*SUPPLIED DATA*.
-- ==== Sys2Proof/Certificates/Slice0/Obligations.lean ====
section
/-! DEFINITION. The statements for the provers, in the order of the manual's work: the link and the store, the lanes, the journal,
the watch unit, the calls and classes, the bays, time and readings, and the invariants that every step keeps. -/

open Sys2Proof Sys2Proof.Machine

/-! ### The step, the frame and the line (chapter 11) -/

/-- A step executes the command at the front of the queue on the state with the queue's rest. -/
def Obligations.StepTakesFront : Prop :=
  ∀ (c : Instr) (rest : List Instr) (s : State), s.pending = c :: rest → step s = exec c { s with pending := rest }

/-- Every command, in every state, answers a next state and leaves the queue alone: the manual has no event that stops the part,
and no request is left without an outcome (R189). -/
def Obligations.EveryCommandCompletes : Prop :=
  ∀ (c : Instr) (s : State), ∃ t, exec c s = .next t ∧ t.pending = s.pending

/-- Decode and encode agree: the frame that carries a well-formed request has 6 bytes plus its payload (R186, R199), and the
receiver of the unit it names, or of any unit when it is a broadcast, judges it to be that request (R187). Any other unit
discards it. -/
def Obligations.FrameRoundTrip : Prop :=
  ∀ (i : Instr) (h : Header) (k : Byte) (p : List Byte) (unit : Byte), wellFormed i = true → requestParts i = some (h, k, p) →
    ∃ chars, frameOf i = some chars ∧ chars.length = 6 + p.length ∧
      ((h.address = 0 ∨ h.address = unit) → judgeFrame unit chars = .request i) ∧
      (h.address ≠ 0 → h.address ≠ unit → judgeFrame unit chars = .discarded)

/-- R188, whole: the register starts at all ones; each bit shifts it one place toward its high end, combined with x^16 + x^12 +
x^5 + 1 when the bit shifted out differs from the data bit; bytes are taken most significant bit first; there is no final
inversion; the result is sent high byte first; the same computation over the address through the two CRC bytes gives 0; the digits
123456789 give 29B1; a reply's CRC is computed the same way. -/
def Obligations.FrameCheckSequence : Prop :=
  crc [] = 0xFFFF#16 ∧
    (∀ (reg : BitVec 16) (bit : Bool),
      crcBit reg bit = if reg.getLsbD 15 ≠ bit then (reg <<< 1) ^^^ 0x1021#16 else reg <<< 1) ∧
    (∀ (bytes : List Byte) (b : Byte),
      crc (bytes ++ [b]) =
        crcBit (crcBit (crcBit (crcBit (crcBit (crcBit (crcBit (crcBit (crc bytes) (b.getLsbD 7)) (b.getLsbD 6)) (b.getLsbD 5))
          (b.getLsbD 4)) (b.getLsbD 3)) (b.getLsbD 2)) (b.getLsbD 1)) (b.getLsbD 0)) ∧
    (∀ bytes : List Byte, crc (bytes ++ [(crc bytes >>> 8).setWidth 8, (crc bytes).setWidth 8]) = 0) ∧
    crc [0x31, 0x32, 0x33, 0x34, 0x35, 0x36, 0x37, 0x38, 0x39] = 0x29B1#16 ∧
    (∀ i h k p, requestParts i = some (h, k, p) →
      frameOf i = some (frameBody h k p ++ [(crc (frameBody h k p) >>> 8).setWidth 8, (crc (frameBody h k p)).setWidth 8])) ∧
    ∀ r : Reply,
      replyFrame r = [r.address, r.tag, r.kind, w8 r.status.code, w8 r.payload.length] ++ r.payload ++
        crcBytes (crc ([r.address, r.tag, r.kind, w8 r.status.code, w8 r.payload.length] ++ r.payload))

/-- What silence and broken frames do (R186, R187). A kind of 128 or above and a length above 240 discard a frame whatever
follows; a complete frame is a request exactly when its CRC matches and its address is 0 or the unit's. A discarded frame leaves
the receiver in HUNT and an abandoned one leaves it in READY, with no other effect; 2 ms of silence bring HUNT to READY; nothing is
received while REPLYING. That the gap which ends an unheard frame in HUNT brings READY too is read from R186 (log entry 23). -/
def Obligations.LineEventsMoveTheReceiver : Prop :=
  (∀ (unit a t k : Byte) (rest : List Byte), 128 ≤ k.toNat → judgeFrame unit (a :: t :: k :: rest) = .discarded) ∧
    (∀ (unit a t k len : Byte) (rest : List Byte), 240 < len.toNat → judgeFrame unit (a :: t :: k :: len :: rest) = .discarded) ∧
    (∀ (unit k c d : Byte) (h : Header) (p : List Byte), k.toNat < 128 → p.length ≤ 240 →
      judgeFrame unit (frameBody h k p ++ [c, d]) =
        if [c, d] = crcBytes (crc (frameBody h k p)) ∧ (h.address = 0 ∨ h.address = unit) then .request (requestOf h k p)
        else .discarded) ∧
    ∀ (s : State) (chars : List Byte), s.operating = true →
      (s.link.receiver = .ready → judgeFrame s.link.unitAddress chars = .discarded →
        exec (.frameDiscarded chars) s = .next { s with link := { s.link with receiver := .hunt } }) ∧
      (s.link.receiver = .hunt ∨ s.link.receiver = .replying → exec (.frameDiscarded chars) s = .next s) ∧
      (s.link.receiver = .ready ∨ s.link.receiver = .hunt → unfinishedFrame chars = true →
        exec (.frameAbandoned chars) s = .next { s with link := { s.link with receiver := .ready } }) ∧
      (s.link.receiver = .replying → exec (.frameAbandoned chars) s = .next s) ∧
      (s.link.receiver = .ready ∨ s.link.receiver = .hunt →
        exec .lineIdle s = .next { s with link := { s.link with receiver := .ready } }) ∧
      (s.link.receiver = .replying → exec .lineIdle s = .next s)

/-- A request frame that opens while the receiver is not in READY, or while the part is held in restart, is lost (R186, R198), and
one addressed to another unit is discarded (R187): neither has any effect. That a request which is not heard is lost, and leaves
the receiver as it is, is read from R186 and R198 (log entry 9). -/
def Obligations.UnheardRequestsHaveNoEffect : Prop :=
  ∀ (i : Instr) (h : Header) (k : Byte) (p : List Byte) (s : State), wellFormed i = true → requestParts i = some (h, k, p) →
    ((s.operating = false ∨ s.link.receiver ≠ .ready) → exec i s = .next s) ∧
      (s.operating = true → s.link.receiver = .ready → h.address ≠ 0 → h.address ≠ s.link.unitAddress →
        exec i s = .next (atHunt s))

/-- R190: a broadcast is taken with the unit's own checks and its effect is that of the same request addressed to the unit, with
no reply; one that only reports changes nothing; a broadcast SET_DEVICE changes the link rate when it is taken; a broadcast RESTART
restarts the unit that takes it; one of unknown kind does nothing. That the restart comes about at once, in the command itself, is
the model's reading (log entry 20). -/
def Obligations.BroadcastsActWithoutReply : Prop :=
  ∀ (s : State) (h : Header) (kind : Byte) (p : List Byte), HearsBroadcast s h → s.link.unitAddress ≠ 0 →
    kind.toNat < 128 → p.length ≤ 240 →
    ∃ t u, exec (requestOf h kind p) s = .next t ∧
      exec (requestOf { h with address := s.link.unitAddress } kind p) s = .next u ∧
      if kind.toNat ∈ reportKinds then t = atHunt s
      else if kind.toNat = 3 then
        if u.link.reply.map Reply.status = some .ok then ComesOutOfRestart s t else t = atHunt s
      else if kind.toNat = 4 then
        t = { u with link := { s.link with
          receiver := .hunt
          lineRate := if u.link.reply.map Reply.status = some .ok then u.device.linkRate else s.link.lineRate } }
      else t = { u with link := { s.link with receiver := .hunt } }

/-- A kind of 0, or one from 1 to 127 that names no request of the request table, is answered UNKNOWN_KIND (R189), and broadcast it
is not answered (R190). A payload whose size differs from the size that the request table gives its kind is answered BAD_LENGTH
(R189, R191). Nothing else changes. -/
def Obligations.UnknownKindsAndSizesAreRefused : Prop :=
  ∀ (s : State) (h : Header) (kind : Byte) (p : List Byte), p.length ≤ 240 →
    (kind.toNat < 128 → kind.toNat ∉ requestKinds →
      (Hears s h → exec (.unknownKindRequest h kind p) s = refused s h kind.toNat .unknownKind) ∧
      (HearsBroadcast s h → exec (.unknownKindRequest h kind p) s = .next (atHunt s))) ∧
    (kind.toNat ∈ requestKinds → p.length ∉ payloadSizes kind.toNat → Hears s h →
      exec (requestOf h kind p) s = refused s h kind.toNat .badLength)

/-- While a save runs, a request marked BUSY in the request table, RESTART and a second SAVE_SETTINGS among them, is answered BUSY
and changes nothing; of the others, only BEGIN_ZERO and BEGIN_SPAN can be answered BUSY (R191, R196). -/
def Obligations.SavingRefusesStoredSettings : Prop :=
  ∀ (s : State) (h : Header) (kind : Byte) (p : List Byte), Hears s h → s.store.save = .saving →
    (kind.toNat ∈ busyKinds → p.length ∈ payloadSizes kind.toNat →
      exec (requestOf h kind p) s = refused s h kind.toNat .busy) ∧
    (kind.toNat ∈ requestKinds → kind.toNat ∉ busyKinds → kind.toNat ≠ 32 → kind.toNat ≠ 33 → p.length ≤ 240 →
      ∃ t, exec (requestOf h kind p) s = .next t ∧ t.link.reply.map Reply.status ≠ some .busy)

/-! ### Device requests, the settings store and restart (chapter 11) -/

/-- R192 and R195. IDENTIFY reports the part number 648, the layout revision 1, the unit address, the settings origin and the six
device settings, and changes nothing. GET_STATUS reports the attention reasons, the numbers of calls in each state, the unplaced
count, the journal count, the occupied hold slots, the RUNNING capture slots, the settings origin, the save state and the tick
counter; taking it clears every reason, and ATTN is then released. Both whatever the save state. -/
def Obligations.IdentifyAndGetStatusReport : Prop :=
  ∀ (s : State) (h : Header), Hears s h →
    exec (.identify h []) s = .next (answered s s h 1 .ok
      ([2, 136, 1, s.link.unitAddress, w8 s.store.origin.code] ++ w16 s.device.conversionRate.perSecond ++
        [w8 s.device.faultClass, w8 s.device.urgentLimit] ++ w16 s.device.captureTimeout ++
        [w8 s.device.watermark, w8 s.device.linkRate.code])) ∧
    exec (.getStatus h []) s = .next (answered s { s with attention := Attention.clear } h 2 .ok
      ([attentionByte s.attention, w8 (callsWith s fun c => c.state == .raised), w8 (callsWith s fun c => c.state == .taken),
          w8 (callsWith s fun c => c.state == .satisfied), w8 (markersSet s), w8 s.journal.length,
          w8 ((List.finRange 48).countP fun n => (s.held n).isSome),
          w8 ((List.finRange 4).countP fun i => (s.capture i).isSome), w8 s.store.origin.code, w8 s.store.save.code] ++
        w32 s.tick)) ∧
    ∀ t, exec (.getStatus h []) s = .next t → t.attnLow = false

*WHAT THE TASK ASKS*. When the line with "x^16 + x^12 +" is reached in the data above, begin copying, and stop after the line with "x^5 + 1 when"; copy each line exactly, both ends included.

*REPLY*.
/-- R188, whole: the register starts at all ones; each bit shifts it one place toward its high end, combined with x^16 + x^12 +
x^5 + 1 when the bit shifted out differs from the data bit; bytes are taken most significant bit first; there is no final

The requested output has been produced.